— What needs to be done —
Every line in the listing below from the one with "(fresh.setInputs [.setKey 15" through the one with "theorem test_witness_EveryCycleCountsOnce : (holding" is to be reproduced exactly, both ends included; leave out the rest.
──────────
theorem test_witness_DecodeOfEncodeIsInstruction : (Instr.sys 0x000).wellFormed = true ∧ (Instr.drw 0xF 0xF 0xF).wellFormed = true ∧
    (Instr.load 0xF).wellFormed = true := by decide
theorem test_witness_EncodeOfDecodeIsWord : decodeWord 0xFF65 = .ok (.load 0xF) ∧ decodeWord 0x0000 = .ok (.sys 0) := by decide
theorem test_witness_FamilyZeroWords : decodeWord 0x00E0 = .ok .cls ∧ decodeWord 0x00EE = .ok .ret ∧
    decodeWord 0x0FFF = .ok (.sys 0xFFF) := by decide
theorem test_witness_UnknownWordsExactly : unknown [0x5001, 0x500F, 0x8008, 0x800F, 0x9001, 0xE000, 0xE0FF, 0xF000, 0xF0FF] = true ∧
    unknown [0x5000] = false ∧ unknown [0x800E] = false ∧ unknown [0xE0A1] = false ∧ unknown [0xF065] = false := by decide
theorem test_witness_DecodeFollowsOpcodeMap : decodeWord 0x8FFE = .ok (.shl 0xF 0xF) ∧
    0x8FFE#16 &&& (opcodeRow (.shl 0 0)).1 = (opcodeRow (.shl 0 0)).2 ∧
    0x00E1#16 &&& (opcodeRow (.sys 0)).1 = (opcodeRow (.sys 0)).2 := by decide
theorem test_witness_StepRunsDecodedInstruction :
    ((fresh.withFetchWord 16 0x6A2C).nextInput = .cpuTick ∧ (fresh.withFetchWord 16 0x6A2C).run = true ∧
      decodeWord (fresh.withFetchWord 16 0x6A2C).fetchWord = .ok (.ldImm 0xA 0x2C)) ∧
    ((fresh.withFetchWord 16 0xFFFF).nextInput = .cpuTick ∧ (fresh.withFetchWord 16 0xFFFF).run = true ∧
      decodeWord (fresh.withFetchWord 16 0xFFFF).fetchWord = .error .unknownF) ∧
    (State.reset.nextInput = .cpuTick ∧ State.reset.run = false) := by decide
theorem test_witness_StepTakesNextInput : fresh.inputs = [] ∧ (fresh.setInputs [.cpuTick]).inputs = [.cpuTick] ∧
    (fresh.setInputs [.timerTick]).inputs = [.timerTick] ∧ (fresh.setInputs [.wdTick]).inputs = [.wdTick] ∧
    (fresh.setInputs [.load [0xAA] none]).inputs = [.load [0xAA] none] ∧ (fresh.setInputs [.reset]).inputs = [.reset] ∧
    (fresh.setInputs [.setKey 15 true]).inputs = [.setKey 15 true] ∧ (fresh.setInputs [.start none]).inputs = [.start none] ∧
    (fresh.setInputs [.stop]).inputs = [.stop] ∧ (fresh.setInputs [.snapshot]).inputs = [.snapshot] := by decide
theorem test_witness_UnknownWordIsNoOp : (holding fresh 0x5AB1).run = true ∧
    decodeWord (holding fresh 0x5AB1).fetchWord = .error .unknown5 := by decide
theorem test_witness_EveryCycleCountsOnce : (holding fresh 0x1200).run = true ∧
    next (cycle (holding fresh 0x1200)) (fun t => t.cycles == 1) = true := by decide
theorem test_witness_SysOnlyAdvances : (holding fresh 0x00E1).run = true ∧ (holding fresh 0x00E1).fetchWord = 0x0#4 ++ 0x0E1#12 ∧
    0x0E1#12 ≠ 0x0E0 ∧ 0x0E1#12 ≠ 0x0EE := by decide
theorem test_witness_CallPushesReturnAddress : fresh.sp < 16 ∧ (fresh.setStack (List.replicate 15 0x0202)).sp < 16 ∧
    (fresh.setStack (List.replicate 16 0x0202)).sp = 16 := by decide
theorem test_witness_ReturnPopsNewest : (fresh.setStack [0x0206]).stack = [] ++ [0x0206] ∧
    (fresh.setStack (List.replicate 16 0x0202)).stack = List.replicate 15 0x0202 ++ [0x0202] ∧ fresh.sp = 0 := by decide
theorem test_witness_CallThenReturnComesBack : (fresh.setStack (List.replicate 15 0x0202)).sp < 16 ∧
    next (exec (.call 0x300) (fresh.setStack (List.replicate 15 0x0202))) (fun t =>
      next (exec .ret t) (fun v => v.pc == 0x0200 && v.sp == 15)) = true := by decide
theorem test_witness_AddSetsCarry : (0 : Nibble) ≠ 0xF ∧ (regs01 200 55).reg 0 = 200 ∧
    next (exec (.addReg 0 1) (regs01 200 55)) (fun t => t.reg 0 == 255 && t.reg 0xF == 0) = true := by decide
theorem test_witness_ShiftsUnderBothSources : fresh.config.shiftSrc = .x ∧ (shiftY fresh).config.shiftSrc = .y ∧
    (regs12 0x81 0x40).shiftOperand 1 2 = 0x81 ∧ (shiftY (regs12 0x81 0x40)).shiftOperand 1 2 = 0x40 := by decide
theorem test_witness_FlagIsZeroOrOne : Instr.drw 0xF 0xF 0xF ∈ [Instr.addReg 0xF 0xF, .subReg 0xF 0xF, .shr 0xF 0xF, .subn 0xF 0xF,
    .shl 0xF 0xF, .drw 0xF 0xF 0xF] := by decide
theorem test_witness_RandomIsMasked : (0x0F : Byte).getLsbD 4 = false ∧ (0x0F : Byte).getLsbD 3 = true := by decide
theorem test_witness_IndexAboveMemoryOnlyByAdd : ((fresh.setI 0x0FFF).setReg 2 1).i.toNat ≤ 0x0FFF ∧
    next (exec (.addI 2) ((fresh.setI 0x0FFF).setReg 2 1)) (fun t => t.i == 0x1000) = true := by decide
theorem test_witness_DecimalDigitsStored : (∀ k < 3, 0x001 ≠ (fresh.setI 0x0FFE).elementAddr k) ∧
    (fresh.setI 0x0FFE).elementAddr 2 = 0 := by decide
theorem test_witness_RegistersStored : (0xF : Nibble) ≤ 0xF ∧ (0 : Nibble) ≤ 0 ∧
    (∀ k ≤ (0xF : Nibble).toNat, 0x00F ≠ (fresh.setI 0x0FFF).elementAddr k) ∧ (fresh.setI 0x0FFF).elementAddr 15 = 0x00E := by decide
theorem test_witness_RegistersLoaded : (0xE : Nibble) ≤ 0xE ∧ (0xE : Nibble) < 0xF := by decide
theorem test_witness_StoreThenLoadRestores : next (exec (.store 1) ((regs01 0x11 0x22).setI 0x0FFF)) (fun t =>
    t.i == 0x0FFF && next (exec (.load 1) (t.setReg 0 0)) (fun u => u.reg 0 == 0x11 && u.reg 1 == 0x22)) = true := by decide
theorem test_witness_SpriteDrawnExactly :
    (((regs01 63 31).memWrite 0 0xC0).spriteCovers 63 31 1 31 63 = true ∧
      ((regs01 63 31).memWrite 0 0xC0).pixel 31 63 = false) ∧
    ((((regs01 63 31).memWrite 0 0xC0).flipPixel 31 0).spriteCovers 63 31 1 31 0 = true ∧
      (((regs01 63 31).memWrite 0 0xC0).flipPixel 31 0).pixel 31 0 = true) ∧
    ((regs01 63 31).memWrite 0 0xC0).spriteCovers 63 31 1 0 63 = false := by decide
theorem test_witness_SpriteDrawnTwiceRestores : (0 : Nibble) ≠ 0xF ∧ (0xE : Nibble) ≠ 0xF ∧ fresh.pixel 0 0 = false ∧
    next (exec (.drw 0 1 1) fresh) (fun t => t.pixel 0 0 &&
      next (exec (.drw 0 1 1) t) (fun u => !u.pixel 0 0 && u.reg 0xF == 1)) = true := by decide
theorem test_witness_SpriteDrawnTwice_empty : next (exec (.drw 0 1 0) fresh) (fun t => !t.pixel 0 0 &&
    next (exec (.drw 0 1 0) t) (fun u => u.reg 0xF == 0)) = true := by decide
theorem test_witness_KeySkips : (0x5 : Nibble).toNat = ((fresh.setReg 2 0xF5).reg 2).toNat % 16 ∧
    ((fresh.setReg 2 0xF5).setKey 5 true).keyDown 5 = true ∧ fresh.keyDown 5 = false := by decide
theorem test_witness_KeyWaitTakesLeastKey : ((fresh.setKey 3 true).setKey 9 true).keyDown 3 = true ∧
    (∀ j : Nibble, j < 3 → ((fresh.setKey 3 true).setKey 9 true).keyDown j = false) ∧
    (fresh.setKey 15 true).keyDown 15 = true ∧ (∀ j : Nibble, j < 15 → (fresh.setKey 15 true).keyDown j = false) ∧
    (∀ k, fresh.keyDown k = false) := by decide
theorem test_witness_SoundTimerNeverRead : (∀ x, Instr.ldDtVx 1 ≠ .ldStVx x) ∧
    next (exec (.ldDtVx 1) (fresh.setSt 3)) (fun t => t.st == 3) = true :=
  ⟨fun _ => Instr.noConfusion, by decide⟩
theorem test_witness_TimerStepCountsDown : (fresh.setDt 1).run = true ∧ (fresh.setDt 0).run = true := by decide
theorem test_witness_TimersReachZeroAndStay : (fresh.setInputs [.timerTick, .timerTick]).run = true ∧
    (fresh.setInputs [.timerTick, .timerTick]).inputs = List.replicate 2 .timerTick := by decide
theorem test_witness_WatchdogHaltsPastLimit :
    (({ fresh with limit := some 100, cycles := 101 } : State).run = true ∧ 100 < 101) ∧
    (({ fresh with limit := some 100, cycles := 100 } : State).limit = some 100 ∧ 100 ≤ 100) ∧ fresh.limit = none ∧
    State.reset.run = false := by decide
theorem test_witness_HaltedMachineHolds : State.reset.run = false ∧ next (runInput (.start none) State.reset) (·.run) = true ∧
    next (runInput (.setKey 0 true) State.reset) (fun t => !t.run) = true := by decide
theorem test_witness_LoadCopiesVerbatim : 0x200 = (none : Option Nat).getD 0x200 ∧ 0xFFF = (some 0xFFF).getD 0x200 ∧
    4096 = (some 4096).getD 0x200 ∧ State.reset.run = false ∧ 0xFFF ≤ 4096 ∧ [(0xAA : Byte)].length ≤ 4096 - 0xFFF ∧
    ([] : List Byte).length ≤ 4096 - 4096 ∧ 0xFFE < 0xFFF := by decide
theorem test_witness_LoadTooLargeWritesNothing : 0x1000 = (some 0x1000).getD 0x200 ∧ State.reset.run = false ∧ ([0xAA, 0xBB] : List Byte).length > 4096 - (0xFFF : Int) ∧
    ([] : List Byte).length > 4096 - (0x1001 : Int) ∧ ([0xAA] : List Byte).length > 4096 - (0x1000 : Int) := by decide
theorem test_witness_SetKeyLatchesOneKey : 15 ≤ 15 ∧ 15 < 16 ∧ next (hostSetKey 15 true fresh) (fun t =>
    t.keyDown 15 && !t.keyDown 14) = true := by decide
theorem test_witness_StartAndStop : State.reset.run = false ∧ next (hostStart (some 0) State.reset) (fun t =>
    t.run && t.limit == some 0) = true ∧ next (hostStop State.reset) (fun t => !t.run) = true := by decide
theorem test_witness_ResetGivesFreshState : (State.reset.setReg 3 9).run = false ∧
    next (hostReset (State.reset.setReg 3 9)) (fun t => t.reg 3 == 0) = true := by decide
theorem test_witness_ResetTwiceIsResetOnce : (State.reset.setPc 0x345).run = false := by decide
theorem test_witness_RunningMachineRefusesCommands : fresh.run = true := by decide
theorem test_witness_FreshStateHasInvariant : next (hostReset State.reset) (fun t => t.mem == [] && t.stack == []) = true := by decide
theorem test_witness_StepKeepsInvariant : (fresh.withFetchWord 16 0x2200).Inv ∧
    ((fresh.withFetchWord 16 0x2200).setStack (List.replicate 15 0x0202)).Inv ∧
    ((fresh.withFetchWord 16 0x2200).setStack (List.replicate 16 0x0202)).Inv ∧
    runs fresh 0x2200 (fun t => t.sp == 1) = true := by decide
theorem test_witness_StepKeepsParameters : runs fresh 0x2200 (fun t => t.config == fresh.config) = true := by decide
theorem test_witness_FrameOfEveryInstruction : Field.mem ∉ mayChange (.load 0xF) ∧ Field.v ∉ mayChange (.store 0xF) ∧
    (0xF : Nibble) ∉ mayWriteRegs (.load 0xE) ∧ (0xE : Nibble) ∈ mayWriteRegs (.load 0xE) := by decide
theorem test_witness_ProgramCannotStopItself : (holding fresh 0xFFFF).run = true := by decide
theorem test_witness_CycleAppendsAtMostOneEvent : fresh.run = true ∧
    next (cycle (holding fresh 0xFFFF)) (fun t => t.ev == [unknownEvent]) = true ∧
    next (cycle (holding fresh 0x00EE)) (fun t => t.ev == [⟨.stackUnderflow, 0x00EE, 0x0200⟩]) = true ∧
    next (cycle (holding (fresh.setStack (List.replicate 16 0)) 0x2ABC)) (fun t =>
      t.ev == [⟨.stackOverflow, 0x2ABC, 0x0200⟩]) = true := by decide
theorem test_witness_EventsNeverInfluence : next (cycle (holding fresh 0xFFFF)) (fun t => t.ev == [unknownEvent]) = true ∧
    next (cycle { holding fresh 0xFFFF with ev := [unknownEvent] }) (fun t => t.ev == [unknownEvent, unknownEvent]) = true := by decide
theorem test_witness_SelfJumpStaysPut : (holding fresh 0x1200).run = true ∧
    (holding fresh 0x1200).pc.toNat = (0x200 : Addr).toNat ∧ (holding fresh 0x1200).fetchWord = 0x1#4 ++ 0x200#12 := by decide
──────────
— Answer —
    (fresh.setInputs [.setKey 15 true]).inputs = [.setKey 15 true] ∧ (fresh.setInputs [.start none]).inputs = [.start none] ∧
    (fresh.setInputs [.stop]).inputs = [.stop] ∧ (fresh.setInputs [.snapshot]).inputs = [.snapshot] := by decide
theorem test_witness_UnknownWordIsNoOp : (holding fresh 0x5AB1).run = true ∧
    decodeWord (holding fresh 0x5AB1).fetchWord = .error .unknown5 := by decide
theorem test_witness_EveryCycleCountsOnce : (holding fresh 0x1200).run = true ∧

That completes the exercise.